I have a near thirty year old John Deere 112L mower. It comes with this FB460V although the engine on it now came from a Gravley Walk behind mower.

It's always been slow to start when cold or even cool, with both engines for that matter. In the past couple months it gotten to where it floods very easily. Now once I get it started, it starts and runs great, under load all day. It runs a bit rich under no load condition.

With the breather off, I see rapid pooling of fuel in the air intake and carb. I still have to use the choke to start it, but I may have to dry the plug a couple times and use jumper cables to maintain enough starter speed to make it go.

Once started, it is clearly rich, but after a few seconds clears somewhat. The idle mixture screw has little to no effect on idle or part throttle. At full throttle it still flutters some, until I engage the PTO. Under load, this thing runs like a champ. It'll cut thick 8" tall fescue at near full forward speed, even with the bagger attached.

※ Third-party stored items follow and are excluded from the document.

/-- DELAY has ended: PEAK, or DEFER while the partner is in PEAK or DECAY_FAST (R281, R293, R294). -/
def afterDelay (n : Fin 16) (d : Dev) : Dev :=
  let c := vlvCh d n
  if mustDefer d n then
    if !c.safePeak && (c.prof.map (·.deferMax)).getD 0 = 0 then deferReject n d
    else vlvMod n (fun c => { c with phase := .defer, deferAt := fieldNow d }) d
  else enterPeak n 0 d

/-- The deferral of a channel so far, in µs, by the field die's time (R294). -/
def deferredUs (d : Dev) (n : Fin 16) : Nat := (fieldNow d - (vlvCh d n).deferAt) / 8

/-- A channel in DEFER enters PEAK now: its partner is in neither phase that it waits for, and the field die starts pulses, or the
PEAK is that of a safe state (R25, R293, R297). -/
def wakes (d : Dev) (n : Fin 16) : Bool :=
  (vlvCh d n).phase == .defer && !mustDefer d n && (fieldRuns d || (vlvCh d n).safePeak)

/-- A phase of the partner that made a channel wait has ended: the channel enters PEAK at that instant, after the
deferral it has measured (R293). -/
def wakePartner (n : Fin 16) (deferUs : Nat) (d : Dev) : Dev :=
  match sharing d n with
  | none => d
  | some _ => if wakes d (vlvPartner n) then enterPeak (vlvPartner n) deferUs d else d

/-- The same where protection, a stop, shedding or a fallen enable has ended phases: every channel that need wait no more enters
PEAK, after the deferral that the field die's time gives (R293, R294; log entry 149). -/
def wakeAll (d : Dev) : Dev :=
  forEach (List.finRange 16) (fun n d => if wakes d n then enterPeak n (deferredUs d n) d else d) d

/-- A channel starts its decay (R295): a requested fast decay turns slow while the partner is energised. -/
def startDecay (n : Fin 16) (fast partnerOn : Bool) (d : Dev) : Dev :=
  if fast && partnerOn then vlvDiag n 5 (vlvMod n (fun c => { c with phase := .decaySlow, forced := true }) d)
  else vlvMod n (fun c => { c with phase := if fast then .decayFast else .decaySlow, forced := false }) d

/-- The partner is energised now (R295). -/
def partnerOn (d : Dev) (n : Fin 16) : Bool :=
  match sharing d n with
  | none => false
  | some p => energised p.phase

/-- The decay a running profile asked for, else the parameter's (R281, R297). -/
def wantsFast (d : Dev) (n : Fin 16) : Bool :=
  match (vlvCh d n).prof with
  | some p => p.fast
  | none => pget d kVlvDecay n == 1

/-- The profile parameters in force at an APPLY (R281, R282). -/
def profileOf (d : Dev) (n : Fin 16) (holdT tick : Nat) (cmd : Option CmdId) : Profile where
  delayUs := pget d kVlvDelayUs n
  peakMa := pget d kVlvPeakMa n
  peakMaxUs := pget d kVlvPeakMaxUs n
  dwellUs := pget d kVlvPeakDwellUs n
  holdMa := pget d kVlvHoldMa n
  holdT := if holdT = 0 then pget d kVlvHoldT n else holdT
  fast := pget d kVlvDecay n == 1
  ttpMin := pget d kVlvTtpMinUs n
  ttpMax := pget d kVlvTtpMaxUs n
  deferMax := pget d kVlvDeferMaxUs n
  cmd := cmd
  tick := tick

/-- A profile starts at its APPLY: SHED_WAIT during F2, DELAY, or PEAK at once (R281, R298). -/
def beginProfile (n : Fin 16) (p : Profile) (d : Dev) : Dev :=
  let d := vlvMod n (fun c =>
    { c with prof := some p, ttp := none, defer := 0, cause := 0, fault := false, hsFault := false,
             phase := .delay, next := none }) d
  if f2On d then vlvMod n (fun c => { c with phase := .shedWait }) d
  else if p.delayUs = 0 then afterDelay n d
  else d

/-! ## The open set -/

/-- The slot of a channel in the open set takes a SETPOINT (R276). The slot of a channel in a proportional mode is of KIND 2; that
of another channel keeps the pulse it carries. -/
def openProp (n : Fin 16) (v : Nat) (d : Dev) : Dev :=
  let slot : Fin 24 := ⟨8 + n.val, by omega⟩
  let prop := isPropMode (pget d kVlvMode n)
  let f : SlotVal := match d.lift.opened.get slot with
    | .valve c =>
      if prop then .valve { c with kind := 2, setMa := v, holdT := 0 }
      else .valve { c with kind := if c.kind = 2 then 0 else c.kind, setMa := v }
    | .bank ds fr => .bank ds fr
  { d with lift := { d.lift with opened := d.lift.opened.set slot f, openMask := d.lift.openMask ||| 2 ^ slot.val } }

/-! ## Shedding and the end of a drive -/

/-- A channel is shed (R299): its profile ends with cause 3, or PROP falls to 0 mA, by decay under R295. -/
def vlvShed (n : Fin 16) (d : Dev) : Dev :=
  let c := vlvCh d n
  if c.safe then d
  else
    let d := nextEnds n 3 (vlvMod n (fun c => { c with shed := true }) d)
    match c.phase with
    | .delay => endNever n 3 d
    | .defer => endNever n 3 d
    | .shedWait => endNever n 3 d
    | .peak => startDecay n (wantsFast d n) (partnerOn d n) (vlvMod n (fun c => { c with cause := 3 }) d)
    | .hold => startDecay n (wantsFast d n) (partnerOn d n) (vlvMod n (fun c => { c with cause := 3 }) d)
    | .prop => startDecay n (wantsFast d n) (partnerOn d n) (vlvMod n (fun c => { c with sp := 0 }) d)
    | _ => d

/-- The channel may drive no more, by its mode or its enable (R274, R275): a pulse that waits ends with cause 8; a current that
flows decays, and the end cause of a profile that energised is a free value among those of such profiles (R280; log entry 35). -/
def vlvCut (n : Fin 16) (d : Dev) : Dev :=
  let ended := fun (d : Dev) =>
    let cause := (Config.freeWord d.free).toNat % 5
    startDecay n (wantsFast d n) (partnerOn d n) (vlvMod n (fun c => { c with cause := cause, safePeak := false }) (takeFree d))
  let c := vlvCh d n
  let d := nextEnds n 8 d
  match c.phase with
  | .delay => endNever n 8 d
  | .defer => endNever n 8 d
  | .shedWait => endNever n 8 d
  | .peak => if c.prof.isSome then ended d
    else startDecay n (wantsFast d n) (partnerOn d n) (vlvMod n (fun c => { c with safePeak := false }) d)
  | .hold => ended d
  | .safeSet => startDecay n (wantsFast d n) (partnerOn d n) d
  | .prop => startDecay n (wantsFast d n) (partnerOn d n) d
  | _ => d

/-! ## Parameters -/

/-- A channel that runs neither a profile nor a decay takes the phase it rests in (R279, R281). -/
def vlvRest (n : Fin 16) (d : Dev) : Dev :=
  vlvMod n (fun c => { c with phase := if profileRuns c || decaying c.phase then c.phase else restPhase d n }) d

/-- What the block does when one of its parameters takes effect. A new mode sets the phase the channel and its partner rest in and
the KIND of its slot; a profile that still runs comes to its end first (R274, R276, R279, R281). A new class sheds or frees the
channel (R299; log entry 148). -/
def vlvHook (addr : Nat) (d : Dev) : Dev :=
  if h : instOf addr < 16 then
    let n : Fin 16 := ⟨instOf addr, h⟩
    if keyOf addr = kVlvMode then
      let d := if vlvMode d n = 0 then vlvCut n d else d
      let d := vlvRest n (vlvMod n (fun c => { c with sp := 0, tripSp := none }) d)
      let d := if claimed d (64 + n) then d else openProp n (pget d kVlvPropMa n) d
      if n.val % 2 = 0 then vlvRest (vlvPartner n) d else d
    else if keyOf addr = kVlvShedClass then
      if vAt d.pwr.shed (pget d kVlvShedClass n) false then wakeAll (vlvShed n d)
      else vlvMod n (fun c => { c with shed := false }) d
    else d
  else d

I have removed and disassembled, cleaned and inspected the carb and have found nothing so far. All passages and orifices seem to be open, and all throttle, governor and choke adjustments have been set and triple checked.

The float isn't soaked, it's plastic, not cracked and doesn't slosh.
The needle and seat seem in fine condition, is adjusted and it is shutting off flow.
The Idle mixture is not scared, scratched, bent or otherwise marked and the seat seems to be fine.
Main, jet, main nozzle and bleed jet all seem fine.
All "O" rings, (the few there are) are not nicked, cut hard or brittle.
Gaskets are also in good condition.

What am I missing? Anyone got any magic?


----------



## picknlittle (Sep 10, 2005)

Thanks for all the help guys :thumbsup:


----------



## 30yearTech (Sep 14, 2006)

Check your valve lash, it's possible the intake valve may not be seating well and you may not have enough clearance either.


----------



## picknlittle (Sep 10, 2005)

Thanks 30yearTech. That may well explain the bit of compression I'm getting back through the carb during cranking, but I dismissed it because of the very good performance under load. I'd thought any valve seating issues would reduce horsepower significantly. I'll look in to it.


----------



## picknlittle (Sep 10, 2005)

Well, valve lash is fine and compression is strong. I didn't measure it, but it pops the old thumb off with authority. 

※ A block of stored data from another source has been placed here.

/-- In FLOW the lot closes and the next opens at `SVC_COL_LOT_KG` (R375). -/
def colLots (i : Fin 6) (d : Dev) : Dev :=
  match (dryOf d i).lot with
  | some l =>
    if pget d kSvcColLotKg (dryNo i) * 1000000 ≤ l.mass && !lotsFull d then dryLotOpen i (dryLotClose i false d) else d
  | none => d

/-- The exits of a column's phase (R374). -/
def colExit (i : Fin 6) (held : Bool) (d : Dev) : Dev :=
  let n := dryNo i
  let x := dryOf d i
  match x.phase with
  | 1 =>
    let d := pinTime i (pget d kSvcColFullPin n) d
    if 30000 < (dryOf d i).pinMs && !held then colTo i 2 0 d
    else if pget d kSvcColFillS n * 1000 ≤ x.ms && !x.fault then dryMod i (fun x => { x with fault := true }) d
    else d
  | 2 =>
    let lim : Int := (pget d kSvcColMTarget n + pget d kSvcColMBand n : Nat)
    if !held && leOpt (dlxMeas d (pget d kSvcColDxOut n)) lim &&
      1 < loopState d (obsLi d i) && decide (obsHat d i 62 ≤ lim) then colTo i 3 0 d else d
  | 3 =>
    let d := pinTime i (pget d kSvcColInlowPin n) d
    if 60000 < (dryOf d i).pinMs && !held then colTo i 4 0 d else colLots i d
  | 4 =>
    let d := pinTime i (pget d kSvcColEmptyPin n) d
    if 30000 < (dryOf d i).pinMs && !held then colTo i 5 0 d else d
  | 5 =>
    if pget d kSvcColCoolS n * 1000 ≤ x.ms then
      let d := chainStop (dryFill d i) (chainStop (dryOut d i) (rollStop i d))
      if chainStopped d (dryFill d i) && chainStopped d (dryOut d i) && !held then dryEnd i 0 0 false d else d
    else d
  | _ => d

/-- The outputs of a column's phase (R371, R374). -/
def colOutputs (i : Fin 6) (d : Dev) : Dev :=
  let n := dryNo i
  let x := dryOf d i
  let d := setVal 2 n 1 (reqSp d i) (setVal 2 n 0 (pget d kSvcColMTarget n : Nat) d)
  if x.phase = 0 then d
  else
    let lo : Int := pget d kSvcColRollMin n
    let hi : Int := pget d kSvcColRollMax n
    let a := addrOf (kCtlExtIn + 1) (obsLi d i)
    let d := if 3 < pget d kSvcColDxIn n then ctlHook a (setParam a [w32 (pget d kSvcColMIn n)] d) else d
    let d := colRebuild i d
    let d :=
      if x.phase = 5 then d
      else
        let d := chainStart (dryOut d i) (loopEnable (rollLi d i) 1 (loopEnable (obsLi d i) 1 d))
        if x.phase != 4 && chainProven d (dryOut d i) then chainStart (dryFill d i) d else d
    match x.phase with
    | 1 => loopLimits (obsLi d i) lo lo d
    | 2 => loopLimits (obsLi d i) lo lo d
    | 3 => loopLimits (obsLi d i) lo hi d
    | 4 => chainStop (dryFill d i) (loopLimits (obsLi d i) x.heldRoll x.heldRoll d)
    | _ => d

/-! ## The step of a drying instance -/

/-- A commander counts as silent (R100, R393): 0 the host, 1 + 8 * channel + commander a remote one. -/
def cdrSilent (d : Dev) (c : Option Nat) : Bool :=
  match c with
  | none => false
  | some 0 => d.host.silent
  | some (k + 1) => d.host.rmbSilent.contains k

/-- `SVC_STOP` of a drying instance (R370, R374). -/
def dryStop (i : Fin 6) (d : Dev) : Dev :=
  let p := (dryOf d i).phase
  if i.val < 4 then
    if 1 ≤ p ∧ p ≤ 3 then dryTo i 4 1 (if p = 1 then binLotIn i d else d)
    else if p = 4 then binNext i 1 d
    else d
  else if 1 ≤ p ∧ p ≤ 3 then colTo i 5 1 d
  else d

/-- What a silent commander does to an instance (R393). -/
def drySilence (i : Fin 6) (d : Dev) : Dev :=
  let x := dryOf d i
  if !dryRuns i x || !cdrSilent d x.cdr then dryMod i (fun x => { x with silentHeld := false, silentDone := false }) d
  else match pget d kSvcHostSilenceAct 0 with
    | 1 => dryMod i (fun x => { x with silentHeld := true }) d
    | 2 =>
      let d := dryMod i (fun x => { x with silentHeld := false }) d
      if x.silentDone then d else dryStop i (dryMod i (fun x => { x with silentDone := true }) d)
    | _ => dryMod i (fun x => { x with silentHeld := false }) d

/-- Requests of heat to the burners of an instance (R364, R368). -/
def dryHeat (i : Fin 6) (d : Dev) : Dev :=
  let x := dryOf d i
  let want := dryHeats d i && !x.susp && !x.tooHot && x.noMeasMs ≤ 10000
  forEach (dryBurners d i) (fun b d =>
    if (brnOf d b).owner = some (ownerCode (dryKind i) (dryNo i)) then
      brnMod b (fun y => { y with want := want }) d
    else d) d

/-- Exits and outputs of a drying instance at a service step (R358). `old` is the phase before the step's commands: where one
of them has changed the phase, that is the step's transition. -/
def dryStep (i : Fin 6) (old : Nat) (d : Dev) : Dev :=
  let d := if (dryOf d i).closing then dryLotClose i false d else d
  let d := drySilence i d
  let x := dryOf d i
  let d :=
    if !dryRuns i x || x.susp then d
    else
      let moved := x.phase != old
      let d := if moved then d else dryMod i (fun x => { x with ms := x.ms + 100 }) d
      let d := if i.val < 4 then d else colMass i d
      let d := grainLimit i d
      let st := loopState d (obsLi d i)
      let d :=
        if i.val < 4 then d
        else if st = 7 then dryMod i (fun x => { x with obsFault := true }) d
        else if st = 4 ∨ st = 3 then dryMod i (fun x => { x with obsFault := false }) d
        else d
      if moved then d else if i.val < 4 then binExit i x.silentHeld d else colExit i x.silentHeld d
  dryHeat i (if i.val < 4 then binOutputs i d else colOutputs i d)

/-- A running loop instance that writes a service value (DST 4) publishes it at the service step (R360); a burner's value is
the burner's own. -/
def loopValues (d : Dev) : Dev :=
  forEach (List.finRange 64) (fun k d =>
    let b := ctlDesc d k
    if !ctlRuns (ctlInst d k) then d
    else forEach (List.range (dM b)) (fun o d =>
      let n := wObj (dOut b o)
      if wSrc (dOut b o) = 4 && n / 256 != 6 then
        { d with svc := { d.svc with vals := alSet d.svc.vals n (instOutput d (16 * k.val + o)).1 } }
      else d) d) d

/-! ## SVC_START (R359, R363, R371, R384) -/

/-- Modes of a pin. -/
def modeIs (d : Dev) (n m : Nat) : Bool := 63 < n || pget d kFioMode n == m

/-- A switch input: DIN or DIN_WB, where named. -/
def switchOk (d : Dev) (n : Nat) : Bool := 63 < n || pget d kFioMode n == 1 || pget d kFioMode n == 2

/-- The objects of a burner that must be named (R363). -/
def brnMissing (d : Dev) (b : Fin 4) : Bool :=
  63 < pget d kSvcBrnReqPin b || 63 < pget d kSvcBrnProvenPin b || 63 < pget d kSvcBrnLi b || 31 < pget d kSvcBrnPlenumChan b

/-- A burner's objects are in the wrong mode, or its loop has the wrong shape (R363). -/
def brnWrong (d : Dev) (b : Fin 4) : Bool :=
  let li := pget d kSvcBrnLi b
  let ds := ctlDesc d li
  let o := dOut ds 0
  let r := dRef ds 0
  let m := pget d kVlvMode (wObj o)
  !modeIs d (pget d kSvcBrnReqPin b) 4 || !modeIs d (pget d kSvcBrnProvenPin b) 1 || !modeIs d (pget d kSvcBrnGasPin b) 3 ||
    loopState d li == 0 || dP ds < 1 || dM ds != 1 || dQ ds != 1 || !dBackcalc ds || !dGlideAll ds || wSrc o != 1 ||
    !(m == 2 || m == 4) || !outFbMode o || pairI d kCtlFallback li != 0 || wSrc r != 2 ||
    wObj r != 0x600 + 16 * b.val

/-- The request pin's safe state is not OFF (R363). -/
def brnUnsafe (d : Dev) (b : Fin 4) : Bool := pairV d kFioSafe (pget d kSvcBrnReqPin b) != 0

/-- A chain that breaks R384, or whose conveyors' objects are in the wrong mode. -/
def chainWrong (d : Dev) (c : Nat) : Bool :=
  c < 4 && (!chainOk d c || (chainMembers d c).any fun n =>
    let g := pget d kSvcCnvGateVd n
    !modeIs d (pget d kSvcCnvRunPin n) 4 || !modeIs d (pget d kSvcCnvSpeedPin n) 3 || !modeIs d (pget d kSvcCnvPlugPin n) 1 ||
      !modeIs d (pget d kSvcCnvAlignPin n) 1 || (g / 256 < 16 && pget d kVlvMode (g / 256) != 1) ||
      (g % 256 < 16 && pget d kVlvMode (g % 256) != 1))

/-- The roll loop's shape (R371): 100 ms, the roll frequency in, PWM out, its reference the observer's output. -/
def rollWrong (d : Dev) (i : Fin 6) : Bool :=
  let n := dryNo i
  let ds := ctlDesc d (rollLi d i)
  let x := dIn ds 0
  let r := dRef ds 0
  loopState d (rollLi d i) == 0 || dPeriod ds != 100 || wSrc x != 3 || wObj x != pget d kSvcColRollPin n ||
    wSrc (dOut ds 0) != 2 || wSrc r != 1 || wObj r != 16 * obsLi d i

/-- A required object of an instance is not named (R359, R395). -/
def dryMissing (d : Dev) (i : Fin 6) : Bool :=
  let n := dryNo i
  (dryBurners d i).isEmpty || (dryBurners d i).any (brnMissing d) ||
    if i.val < 4 then 63 < pget d kSvcBinFanPin n || 31 < pget d kSvcBinAmbChan n
    else
      63 < pget d kSvcColLiObs n || 63 < pget d kSvcColLiRoll n || 63 < pget d kSvcColRollPin n || 3 < pget d kSvcColDxOut n ||
        31 < pget d kSvcColExhChan n || 63 < pget d kSvcColFullPin n || 63 < pget d kSvcColInlowPin n ||
        63 < pget d kSvcColEmptyPin n || 3 < pget d kSvcColFillChain n || 3 < pget d kSvcColOutChain n ||
        pget d kSvcColRollMin n == 0 || pget d kSvcColRollMax n == 0 || pget d kSvcColHoldKg n == 0 ||
        pget d kSvcColMgPerPulse n == 0 || pget d kSvcColRollMax n < pget d kSvcColRollMin n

I have to use a heat shrink gun to warm the head in order to start it. Odd thing is that it can sit for several hours, cool down completely and will start without much delay.

Go figure! I decided to check the coil adn coil air gap,..it's fine. This thing is makin me nutz!


----------



## 30yearTech (Sep 14, 2006)

You may have to remove the head and inspect the valve seat and face to see if its seating all the way around. I just had one that had clearance but was only seating around half of the valve seat (intake) it was getting a lot of blow back into the carburetor.


----------



## picknlittle (Sep 10, 2005)

Correcto! Pulled the head today. Badly recessed valve face. One side wasn't seating at all. Off to the machine shop, reface, trim the stem length, now she fires right up and purrs like cozy kitten. 

You'll laugh but for the last two months, I've been heating the cylinder through the spark plug hole with a heat shrink gun AND taking the air cleaner cover off before it would start. LOL!

I thought it was running pretty strong once started, but there is sooooo much difference now.

Thanks 30yearTech!


----------